Edstedt often depicts animals in her work, such as birds into hunting calls, fish into the handles of fly fishing rods or rams in a ram’s horn.

Before putting her tools to the material though, Edstedt will create a pattern to follow.

“You have to lay a pattern down,” Edstedt says. “You can either go by it or free-hand it. I normally will transfer my pattern to the ivory or to the bone and then start scrimming it.”

Edstedt does not make her livelihood in carving. It’s still more of a hobby, she says, although she does do commissioned pieces. However, sometimes it’s hard to price her work.

“You don’t get paid for your time,” Edstedt says. “People like what they see, but they don’t think about what goes into it. They don’t think about the time that goes into it or the thought process or anything like that.”

Edstedt continues, “But something by hand, it’s something no one else is going to have.”

Edstedt says she’d like to be able to make her craft a business in the future.

“One of my [ostrich] eggs sold for an upwards of two grand,” Edstedt says. “There’s a lot of people that can’t afford that.
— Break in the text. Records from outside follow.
/-! ### A hold joins (R36, R44) -/

/-- Client c has no claim on the record. -/
structure NoClaim (s : State) (x : Record) (c : Client) : Prop where
  hold : ∀ i ∈ x.holders, ∀ h, s.hold i = some h → h.client ≠ c
  wait : ∀ w ∈ x.waitQueue, ∀ y, s.wait w = some y → y.client ≠ c

/-- R35: a compatible mode keeps the holders within the cap and EXCLUSIVE alone. -/
theorem compatible_none_iff (s : State) (x : Record) (m : Mode) : s.compatible x m none = true ↔
    (m = .exclusive ∧ x.holders = []) ∨ (m = .shared ∧ x.shareable = true ∧ x.holders.length < x.holderCap ∧
      ∀ i ∈ x.holders, ∃ h, s.hold i = some h ∧ h.mode = .shared) := by
  cases m with
  | exclusive => simp [compatible_exclusive_none]
  | shared => simp [compatible_shared]

theorem RecordLaw.addHold (L : RecordLaw s r x) {i : HoldIx} {k : Hold} {f : Fence} (hfree : s.hold i = none)
    (hi : t.hold i = some k) (hslot : k.slot = r) (hconv : k.conversion = none)
    (hH : ∀ j, j ≠ i → t.holdSlot j = s.holdSlot j) (hW : ∀ w, t.waitSlot w = s.waitSlot w)
    (compat : s.compatible x k.mode none = true) (claims : NoClaim s x k.client) :
    RecordLaw t r { x with holders := x.holders ++ [i], lastFence := f, idleDeadline := none } := by
  have out : i ∉ x.holders := fun hm => by
    obtain ⟨h, hh, -⟩ := L.holder i hm
    simp [hfree] at hh
  have ne : ∀ j ∈ x.holders, j ≠ i := fun j hj e => out (e ▸ hj)
  have eW : ∀ w, t.wait w = s.wait w := fun w => wait_of_waitSlot (hW w)
  have eH : ∀ j ∈ x.holders, t.hold j = s.hold j := fun j hj => hold_of_holdSlot (hH j (ne j hj))
  have gH : ∀ j ∈ x.holders, t.holdHandle j = s.holdHandle j :=
    fun j hj => holdHandle_of_generation (by rw [hH j (ne j hj)])
  have gW : ∀ w, t.waitHandle w = s.waitHandle w := fun w => waitHandle_of_waitSlot (hW w)
  have mem : ∀ j, j ∈ x.holders ++ [i] ↔ j ∈ x.holders ∨ j = i := by simp
  have compat := (compatible_none_iff ..).1 compat
  constructor
  case holder =>
    intro j hj
    rcases (mem j).1 hj with hj | rfl
    · exact eH j hj ▸ L.holder j hj
    · exact ⟨k, hi, hslot⟩
  case holderOnce =>
    exact List.nodup_append.2 ⟨L.holderOnce, by simp, fun a ha b hb => by simp at hb; exact hb ▸ ne a ha⟩
  case waiter => exact fun w hw => eW w ▸ L.waiter w hw
  case waiterOnce => exact L.waiterOnce
  case cap => exact L.cap
  case dynamic => exact L.dynamic
  case idle => exact fun h => absurd rfl h
  case bound =>
    have hcap := L.cap
    rcases compat with ⟨-, hnil⟩ | ⟨-, -, hlt, -⟩
    · simp only [hnil]; exact hcap.1
    · simp only [List.length_append, List.length_singleton]; exact hlt
  case exclusive =>
    intro j hj h hh hm
    rcases (mem j).1 hj with hj | rfl
    · rcases compat with ⟨-, hnil⟩ | ⟨-, -, -, hall⟩
      · simp [hnil] at hj
      · obtain ⟨h', hh', hm'⟩ := hall j hj
        rw [eH j hj, hh'] at hh
        cases hh
        simp [hm'] at hm
    · rcases compat with ⟨-, hnil⟩ | ⟨hs, -⟩
      · simp [hnil]
      · rw [hi] at hh
        cases hh
        simp [hs] at hm
  case sharedHold =>
    intro hx j hj h hh
    rcases (mem j).1 hj with hj | rfl
    · exact L.sharedHold hx j hj h (eH j hj ▸ hh)
    · rw [hi] at hh
      cases hh
      rcases compat with ⟨he, -⟩ | ⟨-, hs, -⟩
      · exact he
      · exact absurd (hx.symm.trans hs) (by simp)
  case sharedWait => exact fun hx w hw y hy => L.sharedWait hx w hw y (eW w ▸ hy)
  case conversion =>
    intro j hj h v hh hc
    rcases (mem j).1 hj with hj | rfl
    · rw [eW, gW, gH j hj]
      exact L.conversion j hj h v (eH j hj ▸ hh) hc
    · rw [hi] at hh
      cases hh
      simp [hconv] at hc
  case converting =>
    intro w hw y v hy hp
    obtain ⟨hm, hv, hg, hk⟩ := L.converting w hw y v (eW w ▸ hy) hp
    exact ⟨hm, (mem _).2 (.inl hv), by rw [gH _ hv]; exact hg, by rw [eH _ hv, gW]; exact hk⟩
  case oneHold =>
    intro a ha b hb h h' hh hh' e
    rcases (mem a).1 ha with ha' | rfl <;> rcases (mem b).1 hb with hb' | rfl
    · exact L.oneHold a ha' b hb' h h' (eH a ha' ▸ hh) (eH b hb' ▸ hh') e
    · rw [hi] at hh'
      cases hh'
      exact absurd e (claims.hold a ha' h (eH a ha' ▸ hh))
    · rw [hi] at hh
      cases hh
      exact absurd e.symm (claims.hold b hb' h' (eH b hb' ▸ hh'))
    · rfl
  case oneWait => exact fun v hv w hw y z hy hz => L.oneWait v hv w hw y z (eW v ▸ hy) (eW w ▸ hz)
  case both =>
    intro j hj w hw h y hh hy e
    rcases (mem j).1 hj with hj | rfl
    · rw [gH j hj]
      exact L.both j hj w hw h y (eH j hj ▸ hh) (eW w ▸ hy) e
    · rw [hi] at hh
      cases hh
      exact absurd e.symm (claims.wait w hw y (eW w ▸ hy))
  case queue => exact L.queue.imp fun {a b} hab y z hy hz => hab y z (eW a ▸ hy) (eW b ▸ hz)

/-! ### A wait joins (R32, R37, R42) -/

/-- What a wait brings to the record that it joins: as a NEW one the only claim of its client, as a CONVERSION the upgrade of its
client's ACTIVE SHARED hold, which then mentions it. -/
structure WaitJoins (s t : State) (r : Slot) (x : Record) (w : WaitIx) (y : Wait) : Prop where
  free : s.wait w = none
  there : t.wait w = some y
  slot : y.slot = r
  shared : x.shareable = false → y.mode = .exclusive
  alone : ∀ v ∈ x.waitQueue, ∀ z, s.wait v = some z → z.client ≠ y.client
  purpose : (y.purpose = .new ∧ (∀ i ∈ x.holders, ∀ h, s.hold i = some h → h.client ≠ y.client) ∧
      ∀ i, t.holdSlot i = s.holdSlot i) ∨
    ∃ i h, y.purpose = .conversion (s.holdHandle i) ∧ y.mode = .exclusive ∧ i ∈ x.holders ∧ s.hold i = some h ∧
      h.client = y.client ∧ h.state = .active ∧ h.mode = .shared ∧ h.conversion = none ∧
      t.holdSlot i = ⟨(s.holdSlot i).generation, some { h with conversion := some (t.waitHandle w) }⟩ ∧
      ∀ j, j ≠ i → t.holdSlot j = s.holdSlot j

/-- The holds of a record that a wait joins are as before, but for the conversion of the hold that it upgrades. -/
theorem WaitJoins.holdSlot {w : WaitIx} {y : Wait} (J : WaitJoins s t r x w y) (j : HoldIx) :
    t.holdSlot j = s.holdSlot j ∨ ∃ h, y.purpose = .conversion (s.holdHandle j) ∧ s.hold j = some h ∧
      h.client = y.client ∧ h.state = .active ∧ h.mode = .shared ∧ h.conversion = none ∧
      t.holdSlot j = ⟨(s.holdSlot j).generation, some { h with conversion := some (t.waitHandle w) }⟩ := by
  rcases J.purpose with ⟨-, -, hall⟩ | ⟨i, h, hp, -, -, hh, hc, ha, hm, hn, hi, hj⟩
  · exact .inl (hall j)
  · by_cases e : j = i
    · subst e
      exact .inr ⟨h, hp, hh, hc, ha, hm, hn, hi⟩
    · exact .inl (hj j e)

theorem WaitJoins.handle {w : WaitIx} {y : Wait} (J : WaitJoins s t r x w y) (j : HoldIx) :
    t.holdHandle j = s.holdHandle j := by
  rcases J.holdSlot j with e | ⟨h, -, -, -, -, -, -, e⟩ <;> exact holdHandle_of_generation (by rw [e])

theorem WaitJoins.before {w : WaitIx} {y : Wait} (J : WaitJoins s t r x w y) {j : HoldIx} {h : Hold}
    (hh : t.hold j = some h) : ∃ k, s.hold j = some k ∧ h.slot = k.slot ∧ h.client = k.client ∧ h.mode = k.mode ∧
      h.state = k.state ∧ (h.conversion = k.conversion ∨ y.purpose = .conversion (s.holdHandle j) ∧ h.state = .active ∧
        h.mode = .shared ∧ h.conversion = some (t.waitHandle w)) := by
  rcases J.holdSlot j with e | ⟨k, hp, hk, -, ha, hm, -, e⟩
  · exact ⟨h, hold_of_holdSlot e ▸ hh, rfl, rfl, rfl, rfl, .inl rfl⟩
  · have : t.hold j = some { k with conversion := some (t.waitHandle w) } := congrArg HoldSlot.occupant e
    obtain rfl := Option.some.inj (hh.symm.trans this)
    exact ⟨k, hk, rfl, rfl, rfl, rfl, .inr ⟨hp, ha, hm, rfl⟩⟩

theorem WaitJoins.after {w : WaitIx} {y : Wait} (J : WaitJoins s t r x w y) {j : HoldIx} {k : Hold}
    (hk : s.hold j = some k) : ∃ h, t.hold j = some h ∧ h.slot = k.slot ∧ h.client = k.client ∧
      (k.conversion ≠ none → h.conversion = k.conversion) ∧
      (y.purpose = .conversion (s.holdHandle j) → h.conversion = some (t.waitHandle w) ∧ h.client = y.client) := by
  rcases J.purpose with ⟨hn, -, hall⟩ | ⟨i, h, hp, -, -, hh, hcl, -, -, hc, hi, hj⟩
  · exact ⟨k, (hold_of_holdSlot (hall j)).trans hk, rfl, rfl, fun _ => rfl, fun e => by simp [hn] at e⟩
  · by_cases e : j = i
    · subst e
      obtain rfl := Option.some.inj (hk.symm.trans hh)
      exact ⟨_, congrArg HoldSlot.occupant hi, rfl, rfl, fun h => absurd hc h, fun _ => ⟨rfl, hcl⟩⟩
    · refine ⟨k, (hold_of_holdSlot (hj j e)).trans hk, rfl, rfl, fun _ => rfl, fun e' => ?_⟩
      have := Purpose.conversion.inj (e'.symm.trans hp)
      exact absurd (congrArg HoldHandle.index this) e

theorem RecordLaw.addWait (L : RecordLaw s r x) {w : WaitIx} {y : Wait} {q : List WaitIx} (J : WaitJoins s t r x w y)
    (hq : q.Perm (w :: x.waitQueue)) (hW : ∀ v, v ≠ w → t.waitSlot v = s.waitSlot v)
    (order : q.Pairwise t.mayPrecede) : RecordLaw t r { x with waitQueue := q, idleDeadline := none } := by
  have out : w ∉ x.waitQueue := fun hm => by
    obtain ⟨z, hz, -⟩ := L.waiter w hm
    simp [J.free] at hz
  have ne : ∀ v ∈ x.waitQueue, v ≠ w := fun v hv e => out (e ▸ hv)
  have mem : ∀ v, v ∈ q ↔ v = w ∨ v ∈ x.waitQueue := fun v => hq.mem_iff.trans List.mem_cons
  have eW : ∀ v ∈ x.waitQueue, t.wait v = s.wait v := fun v hv => wait_of_waitSlot (hW v (ne v hv))
  have gW : ∀ v ∈ x.waitQueue, t.waitHandle v = s.waitHandle v := fun v hv => waitHandle_of_waitSlot (hW v (ne v hv))
  constructor
  case holder =>
    intro j hj
    obtain ⟨k, hk, hr⟩ := L.holder j hj
    obtain ⟨h, hh, e, -⟩ := J.after hk
    exact ⟨h, hh, e.trans hr⟩
  case holderOnce => exact L.holderOnce
  case waiter =>
    intro v hv
    rcases (mem v).1 hv with rfl | hv
    · exact ⟨y, J.there, J.slot⟩
    · exact eW v hv ▸ L.waiter v hv
  case waiterOnce => exact hq.nodup_iff.2 (List.nodup_cons.2 ⟨out, L.waiterOnce⟩)
  case cap => exact L.cap
  case dynamic => exact L.dynamic
  case idle => exact fun h => absurd rfl h
  case bound => exact L.bound
  case exclusive =>
    intro j hj h hh hm
    obtain ⟨k, hk, -, -, em, -⟩ := J.before hh
    exact L.exclusive j hj k hk (em ▸ hm)
  case sharedHold =>
    intro hx j hj h hh
    obtain ⟨k, hk, -, -, em, -⟩ := J.before hh
    exact em ▸ L.sharedHold hx j hj k hk
  case sharedWait =>
    intro hx v hv z hz
    rcases (mem v).1 hv with rfl | hv
    · obtain rfl := Option.some.inj (J.there.symm.trans hz)
      exact J.shared hx
    · exact L.sharedWait hx v hv z (eW v hv ▸ hz)
  case conversion =>
    intro j hj h v hh hc
    rw [J.handle]
    obtain ⟨k, hk, -, -, em, es, hconv | ⟨hp, ha, hm, hv⟩⟩ := J.before hh
    · obtain ⟨ha, hm, hv, hg, hy⟩ := L.conversion j hj k v hk (hconv ▸ hc)
      exact ⟨es ▸ ha, em ▸ hm, (mem _).2 (.inr hv), by rw [gW _ hv]; exact hg, by rw [eW _ hv]; exact hy⟩
    · obtain rfl := Option.some.inj (hc.symm.trans hv)
      exact ⟨ha, hm, (mem _).2 (.inl rfl), rfl, y, J.there, hp⟩
  case converting =>
    intro v hv z u hz hp
    rw [J.handle]
    rcases (mem v).1 hv with rfl | hv
    · obtain rfl := Option.some.inj (J.there.symm.trans hz)
      rcases J.purpose with ⟨hn, -⟩ | ⟨i, k, hpi, hm, hi, hk, -⟩
      · simp [hn] at hp
      · obtain rfl := Purpose.conversion.inj (hp.symm.trans hpi)
        obtain ⟨h, hh, -, -, -, hcv⟩ := J.after hk
        obtain ⟨hc, hcl⟩ := hcv hpi
        exact ⟨hm, hi, rfl, h, hh, hc, hcl⟩
    · obtain ⟨hm, hu, hg, k, hk, hc, hcl⟩ := L.converting v hv z u (eW v hv ▸ hz) hp
      obtain ⟨h, hh, -, ecl, hconv, -⟩ := J.after hk
      refine ⟨hm, hu, hg, h, hh, ?_, ecl.trans hcl⟩
      rw [gW v hv, hconv (by simp [hc])]
      exact hc
  case oneHold =>
    intro a ha b hb h h' hh hh' e
    obtain ⟨k, hk, -, ek, -⟩ := J.before hh
    obtain ⟨k', hk', -, ek', -⟩ := J.before hh'
    exact L.oneHold a ha b hb k k' hk hk' (ek ▸ ek' ▸ e)
  case oneWait =>
    intro a ha b hb z z' hz hz' e
    rcases (mem a).1 ha with rfl | ha <;> rcases (mem b).1 hb with rfl | hb
    · rfl
    · obtain rfl := Option.some.inj (J.there.symm.trans hz)
      exact absurd e.symm (J.alone b hb z' (eW b hb ▸ hz'))
    · obtain rfl := Option.some.inj (J.there.symm.trans hz')
      exact absurd e (J.alone a ha z (eW a ha ▸ hz))
    · exact L.oneWait a ha b hb z z' (eW a ha ▸ hz) (eW b hb ▸ hz') e
  case both =>
    intro j hj v hv h z hh hz e
    rw [J.handle]
    obtain ⟨k, hk, -, ek, -⟩ := J.before hh
    rcases (mem v).1 hv with rfl | hv
    · obtain rfl := Option.some.inj (J.there.symm.trans hz)
      rcases J.purpose with ⟨-, hno, -⟩ | ⟨i, k', hp, -, hi, hk', hcl, -⟩
      · exact absurd (ek ▸ e) (hno j hj k hk)
      · obtain rfl := L.oneHold j hj i hi k k' hk hk' ((ek ▸ e).trans hcl.symm)
        exact hp
    · exact L.both j hj v hv k z hk (eW v hv ▸ hz) (ek ▸ e)
  case queue => exact order
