/-! ### The attributes and the idle deadline of a record -/

/-- A record of the same holds and waits gets other attributes or another idle deadline. -/
theorem EngineLaw.setAttributes (L : EngineLaw s) {x' : Record} {D : List DeadlineEntry} (hx : s.record r = some x)
    (key : x'.key = x.key) (holders : x'.holders = x.holders) (waitQueue : x'.waitQueue = x.waitQueue)
    (last : x'.lastFence = x.lastFence) (law : RecordLaw s r x')
    (deadlines : DeadlinesOf D fun q => if q = .record r then x'.idleDeadline else s.deadlineOf q) :
    Works r s { s with records := s.records.set r (some x'), deadlines := D } := by
  have C : Change s { s with records := s.records.set r (some x'), deadlines := D } r x x' 0 (s.holdSlot 0) 0 (s.waitSlot 0)
      0 (s.session 0).holdCount (s.session 0).waitCount :=
    ⟨hx, fun q => getElem_set_fin _ _ _ _, key, eq_ite_at s.holdSlot 0, eq_ite_at s.waitSlot 0, eq_ite_at s.session 0,
      rfl, rfl⟩
  refine C.works L id (.same L hx (fun _ => rfl) holders) (.same L hx (fun _ => rfl) waitQueue)
    (law.congr (fun _ _ => rfl) fun _ _ => rfl) (C.fences L.fences rfl (.inl last) fun h hh => ⟨h, hh, rfl⟩)
    (C.numbers L (.same fun _ => rfl) (.same fun _ => rfl) (by omega) rfl rfl rfl) ?_
    (C.owners L.owners (fun h hh => .inl ⟨h, hh, rfl⟩) fun y hy => .inl ⟨y, hy, rfl⟩)
  exact C.deadlines deadlines rfl rfl (if_pos rfl) fun ref _ _ h => if_neg h

/-- R18: the settling of a record. -/
theorem EngineLaw.settleIdle (L : EngineLaw s) (r : Slot) : Works r s (s.settleIdle r) := by
  cases hx : s.record r with
  | none => rw [settleIdle_of_not_idle fun x h => by rw [hx] at h; cases h]; exact .refl L
  | some x =>
    by_cases hidle : x.kind = .dynamic ∧ x.holders = [] ∧ x.waitQueue = [] ∧ x.idleDeadline = none
    · obtain ⟨hk, hh, hw, hi⟩ := hidle
      rw [settleIdle_eq hx hk hh hw hi]
      have R := L.record r x hx
      refine L.setAttributes hx rfl rfl rfl rfl { R with idle := fun _ => ⟨hk, hh, hw⟩ } ?_
      exact ((deadlineLaw_iff s).1 L.deadlines).insert (by simp [State.deadlineOf, hx, hi]) _ _
    · rw [settleIdle_of_not_idle fun z h => ?_]
      · exact .refl L
      · rw [hx] at h
        cases h
        cases hk : x.kind with
        | pinned => exact .inl rfl
        | dynamic => exact .inr (by tauto)

/-- R18: after it the record has an idle deadline if it is idle. -/
theorem settledAt_settleIdle (s : State) (r : Slot) : SettledAt (s.settleIdle r) r := by
  cases hx : s.record r with
  | none =>
    rw [settleIdle_of_not_idle fun x h => by rw [hx] at h; cases h]
    intro x h
    rw [hx] at h
    cases h
  | some x =>
    by_cases hidle : x.kind = .dynamic ∧ x.holders = [] ∧ x.waitQueue = [] ∧ x.idleDeadline = none
    · obtain ⟨hk, hh, hw, hi⟩ := hidle
      rw [settleIdle_eq hx hk hh hw hi]
      intro z hz
      obtain rfl := Option.some.inj (((getElem_set_fin s.records r r _).trans (if_pos rfl)).symm.trans hz)
      simp
    · rw [settleIdle_of_not_idle fun z h => ?_]
      · intro z hz hk hh hw hi
        rw [hx] at hz
        cases hz
        exact hidle ⟨hk, hh, hw, hi⟩
      · rw [hx] at h
        cases h
        cases hk : x.kind with
        | pinned => exact .inl rfl
        | dynamic => exact .inr (by tauto)

/-- R18: settling grants nothing and hinders no grant. -/
theorem GrantAt.settleIdle (g : GrantAt s r) : GrantAt (s.settleIdle r) r := by
  by_cases hidle : ∃ x, s.record r = some x ∧ x.kind = .dynamic ∧ x.holders = [] ∧ x.waitQueue = [] ∧ x.idleDeadline = none
  · obtain ⟨x, hx, hk, hh, hw, hi⟩ := hidle
    rw [settleIdle_eq hx hk hh hw hi]
    intro _ z w y hz hm
    obtain rfl := Option.some.inj (((getElem_set_fin s.records r r _).trans (if_pos rfl)).symm.trans hz)
    simp [State.effectiveQueue, hw] at hm
  · rw [settleIdle_of_not_idle fun x hx => ?_]
    · exact g
    · have : ¬(x.kind = .dynamic ∧ x.holders = [] ∧ x.waitQueue = [] ∧ x.idleDeadline = none) := fun h => hidle ⟨x, hx, h⟩
      cases hk : x.kind with
      | pinned => exact .inl rfl
      | dynamic => exact .inr (by tauto)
So you have to start thinking and being a bit more creative for what you can make that’s something is going to be a little bit cheaper where the economy can afford it.”

Edstedt says this is also why she likes doing pieces that are useful or meaningful.

“It’s an absolute wonderful feeling when you see something of yours that someone has that they take value in,” Edstedt says. “It’s worth something.”

Edstedt also finds worth in teaching others to carve. She’s had the opportunity to teach her craft to children through the non-profit group Court Appointed Special Advocates, which supports children that were victims of abuse or neglect.

“It’s amazing just the whole persona that it gives a person when they realize they can do something that they never thought they could do,” Edstedt says. “It’s pretty cool.”

When Edstedt has questions herself, she reaches out to carvers as part of the local society Ozarks Whittlers & Woodcarving, or she will connect to carvers around the world via social media.

“I’ve been pretty blessed in my life,” Edstedt says. “Things come pretty natural to me. You know I can be shown something once, and I can do it.”

Edstedt, who does not have a storefront, can be found through her website or social media.